• [Collected data]

_ _ _ _

-- ==== Sys2Proof/Word.lean ====
section
/-! DEFINITION. The words of the machine: scalar registers, bytes, instruction words, vector registers (spec 01 R19, 03 R77). -/

namespace Sys2Proof

/-- A scalar register, a control register, an argument word: 64 bits (R19). -/
abbrev Word := BitVec 64

/-- The smallest addressable unit of memory and of scratch (R13). -/
abbrev Byte := BitVec 8

/-- An instruction word (R77). -/
abbrev IWord := BitVec 16

/-- A vector register (R19). -/
abbrev VReg := BitVec 512

end Sys2Proof
end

_ _ _ _

• [Directions for this task]
Look above and return each line of the records exactly, from the very first through the line with "abbrev IWord := BitVec 16", both included.

• [Expected answer]
-- ==== Sys2Proof/Word.lean ====
section
/-! DEFINITION. The words of the machine: scalar registers, bytes, instruction words, vector registers (spec 01 R19, 03 R77). -/

namespace Sys2Proof

/-- A scalar register, a control register, an argument word: 64 bits (R19). -/
abbrev Word := BitVec 64

/-- The smallest addressable unit of memory and of scratch (R13). -/
abbrev Byte := BitVec 8

/-- An instruction word (R77). -/
abbrev IWord := BitVec 16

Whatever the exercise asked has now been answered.